Open sgbaird opened 2 years ago
Looks really useful, thanks Sterling! I'll definitely add it to the development list, but it might take a while to get there...
Computing distance matrix for Matbench log K_VRH bulk modulus on a single core (estimated ~18 days):
similarity matrix rows: 1%| | 109/10987 [4:24:07<437:24:36]
Related: #4
I've implemented a simple speedup in c39e350 based on treating the 2D EMD problem as a larger 1D problem with a modified distance metric. This gives a fairly decent speedup (~5-fold on a 100-shell test set), and can be further improved slightly by storing the GRID arrays as scipy.sparse.coo_matrix
objects.
I hope to incorporate dist_matrix in the future, but I think the code will need some serious rearrangement to make it work efficiently - I'll keep you posted!

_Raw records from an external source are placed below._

theorem step_of_running {s : State} (hf : s.fault = none) (hr : s.execState = .running) :
    step s = onNext (runStep s) presentNext := by simp only [step, coreStep, hf, hr]

/-- A Running step that answers a next state ran an instruction from a clear dirty flag, and ends with the execution
state and the dirty flag that instruction left. -/
theorem step_running {s t : State} (h : step s = .next t) (hr : s.execState = .running) :
    ∃ i u, Runs s i ∧ exec i (clearDirty s) = .next u ∧ t.execState = u.execState ∧ t.dirty = u.dirty := by
  obtain ⟨hf, ⟨r, hw, -⟩ | ⟨-, i, u, hpc, hd, hu, rfl⟩⟩ := step_next h
  · rw [hr] at hw; cases hw
  · exact ⟨i, u, ⟨hf, hr, hpc, hd⟩, hu, by simp, by simp⟩

/-- A step in WaitingForKey that answers a next state is the wait step. -/
theorem step_waiting {s t : State} {r : Reg} (h : step s = .next t) (hw : s.execState = .waitingForKey r) :
    t = presentNext (waitStep r s) := by
  obtain ⟨-, ⟨q, hq, rfl⟩ | ⟨hr, -⟩⟩ := step_next h
  · cases hw.symm.trans hq; rfl
  · rw [hr] at hw; cases hw

theorem waitStep_no_key {r : Reg} {s : State} (hk : s.key = none) : waitStep r s = s := by simp [waitStep, hk]

theorem waitStep_key {r : Reg} {s : State} {k : Key} (hk : s.key = some k) :
    waitStep r s = setExecState (setV s r (keyByte k)) .running := by simp [waitStep, hk]

@[simp] theorem waitStep_dirty (r : Reg) (s : State) : (waitStep r s).dirty = s.dirty := by
  cases hk : s.key with
  | none => rw [waitStep_no_key hk]
  | some k => rw [waitStep_key hk]; simp

/-! ### No instruction reads the dirty flag -/

theorem clearDirty_with_dirty (s : State) (b : Bool) : clearDirty { s with dirty := b } = clearDirty s := rfl

theorem runStep_with_dirty (s : State) (b : Bool) : runStep { s with dirty := b } = runStep s := rfl

theorem clearDirty_skipIf (c : Bool) (s : State) : clearDirty (skipIf c s) = skipIf c (clearDirty s) := by
  cases c <;> rfl

theorem pushWord_clearDirty (s : State) (w : Word) : pushWord (clearDirty s) w = (pushWord s w).map clearDirty := by
  by_cases h : s.sp.toNat < 16
  · rw [pushWord_ok h, pushWord_ok (s := clearDirty s) h]; rfl
  · rw [pushWord_error (Nat.not_lt.1 h), pushWord_error (s := clearDirty s) (Nat.not_lt.1 h)]; rfl

theorem popToPc_clearDirty (s : State) : popToPc (clearDirty s) = (popToPc s).map clearDirty := by
  by_cases h0 : s.sp = 0
  · rw [popToPc_empty h0, popToPc_empty (s := clearDirty s) h0]; rfl
  by_cases h : s.sp.toNat - 1 < 16
  · rw [popToPc_ok h0 h, popToPc_ok (s := clearDirty s) h0 h]; rfl
  · have hhigh : 16 < s.sp.toNat := by omega
    rw [popToPc_high hhigh, popToPc_high (s := clearDirty s) hhigh]; rfl

theorem loadRegsFrom_clearDirty (count : Nat) : ∀ (s : State) (addr k : Nat),
    loadRegsFrom (clearDirty s) addr k count = (loadRegsFrom s addr k count).map clearDirty := by
  induction count with
  | zero => intro s addr k; rfl
  | succ count ih =>
    intro s addr k
    simp only [loadRegsFrom, clearDirty_mem]
    cases memRead s.mem addr with
    | error f => rfl
    | ok b => exact ih (setV s (regOfNat k) b) (addr + 1) (k + 1)

theorem orRaise_map (e : Except Fault State) (f : State → State) : orRaise (e.map f) = onNext (orRaise e) f := by
  cases e <;> rfl

theorem onNext_onNext (o : Host.Outcome State Fault Refusal) (f g : State → State) :
    onNext (onNext o f) g = onNext o (g ∘ f) := by
  cases o <;> rfl
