-- ==== Sys2Proof/Syntax.lean ====
section
/-!
DEFINITION. The instructions: one constructor for each row of spec/opcode_table.json, with every field of the row as
the row names it (a field the row calls should-be-zero or should-be-one is kept, so that no bit of a word is lost).
Constructors that begin with `t` are the 16-bit Thumb rows.
-/
namespace Sys2Proof

/-- The condition of an ARM instruction (30_encoding.md R834). The sixteenth code, 0b1111, is the unconditional space
and no condition. -/
inductive Cond where
  | eq
  | ne
  | cs
  | cc
  | mi
  | pl
  | vs
  | vc
  | hi
  | ls
  | ge
  | lt
  | gt
  | le
  | al
deriving DecidableEq, Repr
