/-- Rows 120 to 139 of the table. -/
def armRows6 : List (Row 32) :=
  [ condRow 0x0FE00090#32 0x01E00010#32 fun c w => .mvnRegReg c (w.getLsbD 20) (w.extractLsb' 16 4) (w.extractLsb' 12 4) (w.extractLsb' 8 4) (w.extractLsb' 5 2) (w.extractLsb' 0 4),
    condRow 0x0FF000F0#32 0x06100010#32 fun c w => .sadd16 c (w.extractLsb' 16 4) (w.extractLsb' 12 4) (w.extractLsb' 8 4) (w.extractLsb' 0 4),
    condRow 0x0FF000F0#32 0x06200010#32 fun c w => .qadd16 c (w.extractLsb' 16 4) (w.extractLsb' 12 4) (w.extractLsb' 8 4) (w.extractLsb' 0 4),
    condRow 0x0FF000F0#32 0x06300010#32 fun c w => .shadd16 c (w.extractLsb' 16 4) (w.extractLsb' 12 4) (w.extractLsb' 8 4) (w.extractLsb' 0 4),
    condRow 0x0FF000F0#32 0x06500010#32 fun c w => .uadd16 c (w.extractLsb' 16 4) (w.extractLsb' 12 4) (w.extractLsb' 8 4) (w.extractLsb' 0 4),
    condRow 0x0FF000F0#32 0x06600010#32 fun c w => .uqadd16 c (w.extractLsb' 16 4) (w.extractLsb' 12 4) (w.extractLsb' 8 4) (w.extractLsb' 0 4),
    condRow 0x0FF000F0#32 0x06700010#32 fun c w => .uhadd16 c (w.extractLsb' 16 4) (w.extractLsb' 12 4) (w.extractLsb' 8 4) (w.extractLsb' 0 4),
    condRow 0x0FF000F0#32 0x06100030#32 fun c w => .saddsubx c (w.extractLsb' 16 4) (w.extractLsb' 12 4) (w.extractLsb' 8 4) (w.extractLsb' 0 4),
    condRow 0x0FF000F0#32 0x06200030#32 fun c w => .qaddsubx c (w.extractLsb' 16 4) (w.extractLsb' 12 4) (w.extractLsb' 8 4) (w.extractLsb' 0 4),
    condRow 0x0FF000F0#32 0x06300030#32 fun c w => .shaddsubx c (w.extractLsb' 16 4) (w.extractLsb' 12 4) (w.extractLsb' 8 4) (w.extractLsb' 0 4),
    condRow 0x0FF000F0#32 0x06500030#32 fun c w => .uaddsubx c (w.extractLsb' 16 4) (w.extractLsb' 12 4) (w.extractLsb' 8 4) (w.extractLsb' 0 4),
    condRow 0x0FF000F0#32 0x06600030#32 fun c w => .uqaddsubx c (w.extractLsb' 16 4) (w.extractLsb' 12 4) (w.extractLsb' 8 4) (w.extractLsb' 0 4),
    condRow 0x0FF000F0#32 0x06700030#32 fun c w => .uhaddsubx c (w.extractLsb' 16 4) (w.extractLsb' 12 4) (w.extractLsb' 8 4) (w.extractLsb' 0 4),
    condRow 0x0FF000F0#32 0x06100050#32 fun c w => .ssubaddx c (w.extractLsb' 16 4) (w.extractLsb' 12 4) (w.extractLsb' 8 4) (w.extractLsb' 0 4),
    condRow 0x0FF000F0#32 0x06200050#32 fun c w => .qsubaddx c (w.extractLsb' 16 4) (w.extractLsb' 12 4) (w.extractLsb' 8 4) (w.extractLsb' 0 4),
    condRow 0x0FF000F0#32 0x06300050#32 fun c w => .shsubaddx c (w.extractLsb' 16 4) (w.extractLsb' 12 4) (w.extractLsb' 8 4) (w.extractLsb' 0 4),
    condRow 0x0FF000F0#32 0x06500050#32 fun c w => .usubaddx c (w.extractLsb' 16 4) (w.extractLsb' 12 4) (w.extractLsb' 8 4) (w.extractLsb' 0 4),
    condRow 0x0FF000F0#32 0x06600050#32 fun c w => .uqsubaddx c (w.extractLsb' 16 4) (w.extractLsb' 12 4) (w.extractLsb' 8 4) (w.extractLsb' 0 4),
    condRow 0x0FF000F0#32 0x06700050#32 fun c w => .uhsubaddx c (w.extractLsb' 16 4) (w.extractLsb' 12 4) (w.extractLsb' 8 4) (w.extractLsb' 0 4),
    condRow 0x0FF000F0#32 0x06100070#32 fun c w => .ssub16 c (w.extractLsb' 16 4) (w.extractLsb' 12 4) (w.extractLsb' 8 4) (w.extractLsb' 0 4) ]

I came across a scholar link for v0.3.0
. Nice job on the speed-up!
Major updates to speed of GRID computation and EMD distance calculations, particularly incorporating Numba optimisations of EMD calculation. This reduces the calculation time significantly. For example, a 12k x 12k EMD matrix (based on 100 GRID shells) previously took ca. 30 days, but is now reduced to 30 minutes on a 6-core desktop machine. There have also been improvements to the overall code structure-please see the CHANGELOG and commit history for more details.
https://github.com/sparks-baird/dist-matrix